TASK —
Here is the task for the records below: repeat exactly the lines from the one with "is LOST. -/" to the one with "else if off", both included, and nothing else.

(Saved entries)
------------------------------------------------

-- ==== Sys2Proof/Machine/PoolSet.lean ====
section
/-! DEFINITION. Pool sets (§16.6): membership, the streams between members, mirroring, parity, absence and rebuild. -/

namespace Sys2Proof.Machine

/-- Change the pool set. -/
def updSet (f : PoolSet → PoolSet) (s : State) : State := { s with pset := f s.pset }

/-! ### Membership (R484, R492) -/

/-- The other members of a set of `n`. -/
def otherMembers (n index : Nat) : List Nat := (List.range n).filter (· != index)

/-- JOIN_POOL_SET's own checks (R484). -/
def joinCheck (b : JoinBody) (s : State) : Option Reply :=
  if b.n < 2 || 8 < b.n || b.n ≤ b.index || (b.setTo != 0 && (b.setTo < 100 || 10000 < b.setTo)) ||
      !((otherMembers b.n b.index).all fun m => (lookupKey m b.windows).isSome) then some (.of .invalid)
  else if (otherMembers b.n b.index).any fun m => (windowOf s 0 ((lookupKey m b.windows).getD 0)).isNone then some (.of .notFound)
  else if (otherMembers b.n b.index).any fun m => !windowSide s 0 ((lookupKey m b.windows).getD 0) [5] 0 0x1000000 then some (.of .invalid)
  else if s.pset.phase != .none then some (.of .conflict)
  else none

/-- JOIN_POOL_SET's effect: the module is FORMING (R484). -/
def joinSet (e : Env) (b : JoinBody) (s : State) : State × Reply :=
  let p : PoolSet :=
    { phase := .forming, setId := b.setId, n := b.n, index := b.index, setTo := if b.setTo = 0 then 1000 else b.setTo
      parityGb := b.parityGb, rebuild := b.rebuild
      members := (otherMembers b.n b.index).map fun m => { index := m, window := (lookupKey m b.windows).getD 0 }
      joinOp := some s.opCtr, joinAt := s.dev.devtime }
  startLong e .joinSet { s with pset := p }

/-- JOIN_POOL_SET (0xC720, R484). -/
def execJoinPoolSet (e : Env) (b : JoinBody) (s : State) : Host.Outcome State Fault Refusal :=
  mailbox Op.joinPoolSet e (.joinPoolSet e b) [] (joinCheck b) (joinSet e b) s

/-- End the JOIN_POOL_SET that waits. -/
def endJoin (st : Status) (s : State) : State :=
  match s.pset.joinOp with
  | some n => finishOp n st (updSet (fun p => { p with joinOp := none }) s)
  | none => s

/-- POOL_SET_FORMED (R484): every member has joined and answered through its aperture. -/
def execPoolSetFormed (s : State) : Host.Outcome State Fault Refusal :=
  if s.pset.phase = .forming then .next (endJoin .ok (updSet (fun p => { p with phase := .formed }) s)) else .next s

/-- JOIN_TIMEOUT (R484): the set has not formed after 10 s; the join is abandoned. -/
def execJoinTimeout (s : State) : Host.Outcome State Fault Refusal :=
  if s.pset.phase = .forming && s.pset.joinOp.isSome && s.pset.joinAt + 10000000000 ≤ s.dev.devtime then
    let t := endJoin .notReady s
    .next { t with pset := {} }
  else .next s

/-- Frames of the replicas this module holds. -/
def replicaFrames (l : List Replica) : Nat := (l.map fun r => r.size / 32768).sum

/-- LEAVE_POOL_SET's own checks (R492); a module that is no member has none to leave (R653). -/
def leaveCheck (s : State) : Option Reply :=
  if s.pset.phase = .none then some (.of .notFound)
  else if s.regions.any (fun r => r.mirrored || r.parity) || s.pset.charged != 0 then some (.of .conflict)
  else none

/-- A parity unit of this member. -/
def isParity : UnitKey → Bool
  | .parity _ => true
  | _ => false

/-- LEAVE_POOL_SET's effect (R492): the replicas and the parity units this module holds are freed. -/
def leaveSet (e : Env) (s : State) : State × Reply :=
  let n := s.opCtr
  let (s, a) := startLong e .leaveSet (freeHomes isParity (endJoin .notReady s))
  let s := { s with acct := { s.acct with frames := s.acct.frames - replicaFrames s.pset.replicas }, pset := {} }
  (finishOp n .ok (releaseWrites s), a)

/-- LEAVE_POOL_SET (0xC721, R492). -/
def execLeavePoolSet (e : Env) (s : State) : Host.Outcome State Fault Refusal :=
  mailbox Op.leavePoolSet e (.leavePoolSet e) [] leaveCheck (leaveSet e) s

/-- A member's state: 0 FORMING, 1 FORMED, 2 ABSENT (R492, Table 23-4). -/
def memberState (s : State) (m : Member) : Nat := if m.absent then 2 else if s.pset.phase = .formed then 1 else 0

/-- The state of this module's membership: 0 FORMING, 1 FORMED, 3 for none (log entry 48). -/
def phaseCode (p : SetPhase) : Nat :=
  match p with
  | .forming => 0 | .formed => 1 | .none => 3

/-- What QUERY_POOL_SET returns: SET_ID, N, INDEX, the state, each member's state, the stale count, and the DEGRADED regions as the
list's entries (R492). -/
def poolSetBody (s : State) : RespBody :=
  let p := s.pset
  listBody 0 8 ([(8, p.setId), (4, p.n), (4, p.index), (1, phaseCode p.phase)] ++
    ((List.range 8).map fun i => (1, if i = p.index then phaseCode p.phase else ((memberOf s i).map (memberState s)).getD 255)) ++
    [(4, p.stale.length)]) ((s.regions.filter (·.degraded)).map fun r => [(8, r.id)])

/-- QUERY_POOL_SET (0xC722, R492). -/
def execQueryPoolSet (e : Env) (s : State) : Host.Outcome State Fault Refusal :=
  mailbox Op.queryPoolSet e (.queryPoolSet e) [] (fun _ => none) (fun s => (s, { body := poolSetBody s })) s

/-! ### Entries of another member (R486–R488) -/

/-- A replica this module holds. -/
def replicaOf (s : State) (id : Nat) : Option Replica := s.pset.replicas.find? fun r => r.region = id

/-- Reserve, renew or free a replica for the predecessor (R487, R490): the status and the state after it. -/
def serveReserve (id size : Nat) (s : State) : Status × State :=
  let old := ((replicaOf s id).map fun r => r.size / 32768).getD 0
  let s0 := { s with
    acct := { s.acct with frames := s.acct.frames - old }
    pset := { s.pset with replicas := s.pset.replicas.filter fun r => r.region != id } }
  if size = 0 then (.ok, releaseWrites s0)
  else if !acctFits s0 4 0 0 (size / 32768) then (.capacity, s0)
  else (.ok, { s0 with
    acct := { s0.acct with frames := s0.acct.frames + size / 32768 }
    pset := { s0.pset with replicas := s0.pset.replicas ++ [{ region := id, size := size }] } })

/-- Apply a mirror write to a replica (R487). -/
def serveMirror (id off : Nat) (data : List Byte) (s : State) : State :=
  let put := updFirst (fun r : Replica => r.region == id && decide (off + data.length ≤ r.size))
    fun r => { r with data := memPuts r.data off data }
  updSet (fun p => { p with replicas := put p.replicas }) s

/-- Contents of a parity unit this module holds, unmapped ones zeros: as its deltas have left it so far, or as it was programmed. -/
def parityCells (s : State) (k : Nat) : List Host.Cell :=
  (lookupKey k s.pset.parity).getD (((mapOf s (.parity k)).map (·.data)).getD [])

/-- XOR bytes into cells. -/
def xorInto (m : List Host.Cell) (off : Nat) (data : List Byte) : List Host.Cell :=
  memPuts m off (xorData (memBytes m off data.length) data)

/-- A unit's map entry is LOST. -/
def unitLost (s : State) (u : UnitKey) : Bool := ((mapOf s u).map (·.lost)).getD false

/-- Program a parity unit, stored raw (R488); none while its lane takes no writes. -/
def programParity (k : Nat) (m : List Host.Cell) (s : State) : Option State :=
  let s := giveUnit (.parity k) s
  let unit := (unitNo s (.parity k)).getD 0
  (place false false unit 0xFFF s).map fun x =>
    programDone { key := .parity k, unit := unit, len := 0xFFF, pos := x.2, damaged := false, data := m }
      (updSet (fun p => { p with parity := p.parity.filter fun y => y.1 != k }) x.1)

/-- Apply a parity delta; with the last of a unit's sixteen the parity unit is programmed (R488). A LOST unit stays LOST. None while it
cannot be programmed. -/
def serveDelta (k off : Nat) (data : List Byte) (s : State) : Option State :=
  let m := xorInto (parityCells s k) off data
  if unitLost s (.parity k) then some s
  else if off + data.length = 65536 then programParity k m s
  else some (updSet (fun p => { p with parity := p.parity.filter (fun x => x.1 != k) ++ [(k, m)] }) s)

/-- An entry waits in its slot: its parity unit cannot be programmed yet. -/
def entryWaits (e : StreamEntry) (s : State) : Bool := e.kind = 3 && (serveDelta e.target e.offset e.data s).isNone

/-- Unit `k` of this module's parity space: its parity unit, or its data unit, unmapped ones reading zeros (R488). -/
def spaceBytes (s : State) (k off len : Nat) : List Byte :=
  if parityMember s k = s.pset.index then memBytes (parityCells s k) off len
  else match s.pset.units.find? fun x => x.2 = k with
    | some (u, _) => ((parityView s u).drop off).take len
    | none => List.replicate len 0

/-- A unit of this module's parity space that cannot be read (R385). -/
def spaceLost (s : State) (k : Nat) : Bool :=
  if parityMember s k = s.pset.index then unitLost s (.parity k)
  else match s.pset.units.find? fun x => x.2 = k with
    | some (u, _) => unitLost s u
    | none => false

/-- What a READ_REQ reads: a replica where TARGET names one, else a unit of the parity space. -/
def serveRead (target off size : Nat) (s : State) : Option (List Byte) :=
  if 4096 < size then none
  else match replicaOf s target with
    | some r => if off + size ≤ r.size then some (memBytes r.data off size) else none
    | none => if target < parityUnits s && off + size ≤ 65536 && !spaceLost s target then some (spaceBytes s target off size) else none

/-- An answer to a member's entry. -/
def answerEntry (m seq : Nat) (kind : EntryKind) (st : Status) (target off : Nat) (data : List Byte) (cls : Nat) (s : State) : State :=
  sendEntry m { kind := kind, cls := cls, status := st, replyTo := seq, target := target, offset := off, data := data } s

/-! ### Answers to this module's entries -/

/-- The entry a member's answer is to, taken out of those that wait. -/
def takeWaiting (m seq : Nat) (s : State) : Option (Entry × State) :=
  ((memberOf s m).bind fun x => x.waiting.find? fun e => e.1 = seq).map fun e =>
    (e.2.2, updMember m (fun x => { x with waiting := x.waiting.filter fun y => y.1 != seq }) s)

/-- A unit of a stripe that cannot be rebuilt is LOST (R385); a data unit leaves its stripe stale (R489). -/
def loseStripe (key : UnitKey) (unit k : Nat) (s : State) : State :=
  loseUnits (fun m => m.unit = unit) (if isParity key then s else addStale k s)

/-- A rebuilt home is written in full (R488): it is programmed again, with its journal record. -/
def endStripe (x : Stripe) (s : State) : State :=
  let s := updSet (fun p => { p with stripes := p.stripes.filter fun y => y.key != x.key }) s
  match mapOf s x.key with
  | none => s
  | some m => match (place false false m.unit m.len s).or (place true true m.unit m.len s) with
    | some (t, pos) =>
      programDone { key := x.key, unit := m.unit, len := m.len, pos := pos, damaged := false, data := x.acc }
        (updSet (fun p => { p with parity := p.parity.filter fun y => x.key != .parity y.1 }) t)
    | none => loseStripe x.key m.unit x.k s

/-- 4 KiB of a stripe has been read from a member (R488). -/
def stripeData (key : UnitKey) (off : Nat) (data : List Byte) (s : State) : State :=
  match s.pset.stripes.find? fun x => x.key = key with
  | none => s
  | some x =>
    let y := { x with acc := xorInto x.acc off data, left := x.left - 1 }
    if y.left = 0 then endStripe y s
    else updSet (fun p => { p with stripes := updFirst (fun z => z.key = key) (fun _ => y) p.stripes }) s

/-- A stripe cannot be read: its home is LOST (R385, R489). -/
def failStripe (key : UnitKey) (s : State) : State :=
  if s.pset.stripes.any fun x => x.key = key then
    let k := ((s.pset.stripes.find? fun x => x.key = key).map (·.k)).getD 0
    let t := updSet (fun p => { p with stripes := p.stripes.filter fun y => y.key != key }) s
    match unitNo s key with
    | some u => loseStripe key u k t
    | none => t
  else s

/-- The replica's bytes repair the local unit and answer the host (R487). -/
def repairLine (seat hpa region off code : Nat) (data : List Byte) (s : State) : State :=
  match regionOf s region with
  | none => emit (.memData seat hpa none code (seatDevLoad s seat)) s
  | some _ =>
    let at_ := off / 128 * 128
    let s := updRegion region (fun r => { r with data := memPuts r.data at_ data }) s
    let s := { s with flt := { s.flt with damage := mendDamage (.region region) at_ data.length s.flt.damage } }
    match regionOf s region with
    | some r => emit (.memData seat hpa (some (readRegion s r off 64)) code (seatDevLoad s seat)) s
    | none => s

/-- A member has answered an entry with data or a status: what waited for it goes on. -/
def settleAnswer (st : Nat) (data : List Byte) (l : List EntryUse) (s : State) : State :=
  l.foldl (fun s u => match u with
    | .hostWrite seat hpa => emit (.memCmp seat hpa 0 (seatDevLoad s seat)) s
    | .lineRead seat hpa region off code =>
      if st = 0 then repairLine seat hpa region off code (padTo 128 data) s
      else emit (.memData seat hpa none code (seatDevLoad s seat)) s
    | .stripe key off => if st = 0 then stripeData key off (padTo 4096 data) s else failStripe key s
    | .replica id =>
      if st = 0 then s
      else match regionOf s id, runningOp s (fun k => k = .allocRegion id) with
        | some r, some o =>
          let s := removeRegion { r with mirrored := false } (releaseRegion { r with st := .held } s)
          finishShort o.n 0x11 (releaseWrites s)
        | _, _ => updRegion id (fun r => { r with degraded := true }) s) s

/-- An answer arrives (REPLY or READ_DATA). -/
def serveAnswer (m : Nat) (e : StreamEntry) (s : State) : State :=
  match takeWaiting m e.replyTo s with
  | some (x, s) => settleAnswer e.status e.data x.uses s
  | none => s

/-- Apply a member's entry (R486). -/
def serveEntry (m seq : Nat) (e : StreamEntry) (s : State) : State :=
  match e.kind with
  | 1 => serveMirror e.target e.offset e.data s
  | 2 =>
    let (st, s) := serveReserve e.target e.size s
    answerEntry m seq .reply st e.target 0 [] e.cls s
  | 3 => (serveDelta e.target e.offset e.data s).getD s
  | 4 =>
    match serveRead e.target e.offset e.size s with
    | some d => answerEntry m seq .readData .ok e.target e.offset d e.cls s
    | none => answerEntry m seq .readData .invalid e.target e.offset [] e.cls s
  | 5 => serveAnswer m e s
  | 6 => serveAnswer m e s
  | _ => s

/-- Write the consumed count into this module's slot of a member's aperture (Table 16-9). -/
def writeCredit (m : Member) (s : State) : State :=
  match windowOf s 0 m.window with
  | none => s
  | some w => peerRecord w.mask (w.base + s.pset.index * 0x200000 + 0x4000) (leBytes 4 m.applied) s

/-- The aperture decodes: in the LD of seat 0, while FORMING or FORMED, over a link that is up (R485). -/
def apertureOpen (s : State) : Bool := s.pset.phase != .none && seatReached s 0

/-- POOLSET_ENTRY (R486): the next entry of a member's stream, with its SEQ, is applied and credited. An entry out of order is not
taken, nor one whose parity unit cannot be programmed yet. -/
def execPoolsetEntry (member seq : Nat) (entry : StreamEntry) (s : State) : Host.Outcome State Fault Refusal :=
  if 8 ≤ member then .next s
  else match memberOf s member with
    | none => .next s
    | some m =>
      if !apertureOpen s || memClosed s || seq != m.applied || entryWaits entry s then .next s
      else
        let s1 := updMember member (fun x => { x with applied := (x.applied + 1) % 2 ^ 32 }) (serveEntry member seq entry s)
        .next (cohSettle (match memberOf s1 member with
          | some x => writeCredit x s1
          | none => s1))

------------------------------------------------

FINISHED TASK —
/-- A unit's map entry is LOST. -/
def unitLost (s : State) (u : UnitKey) : Bool := ((mapOf s u).map (·.lost)).getD false

/-- Program a parity unit, stored raw (R488); none while its lane takes no writes. -/
def programParity (k : Nat) (m : List Host.Cell) (s : State) : Option State :=
  let s := giveUnit (.parity k) s
  let unit := (unitNo s (.parity k)).getD 0
  (place false false unit 0xFFF s).map fun x =>
    programDone { key := .parity k, unit := unit, len := 0xFFF, pos := x.2, damaged := false, data := m }
      (updSet (fun p => { p with parity := p.parity.filter fun y => y.1 != k }) x.1)

/-- Apply a parity delta; with the last of a unit's sixteen the parity unit is programmed (R488). A LOST unit stays LOST. None while it
cannot be programmed. -/
def serveDelta (k off : Nat) (data : List Byte) (s : State) : Option State :=
  let m := xorInto (parityCells s k) off data
  if unitLost s (.parity k) then some s
  else if off + data.length = 65536 then programParity k m s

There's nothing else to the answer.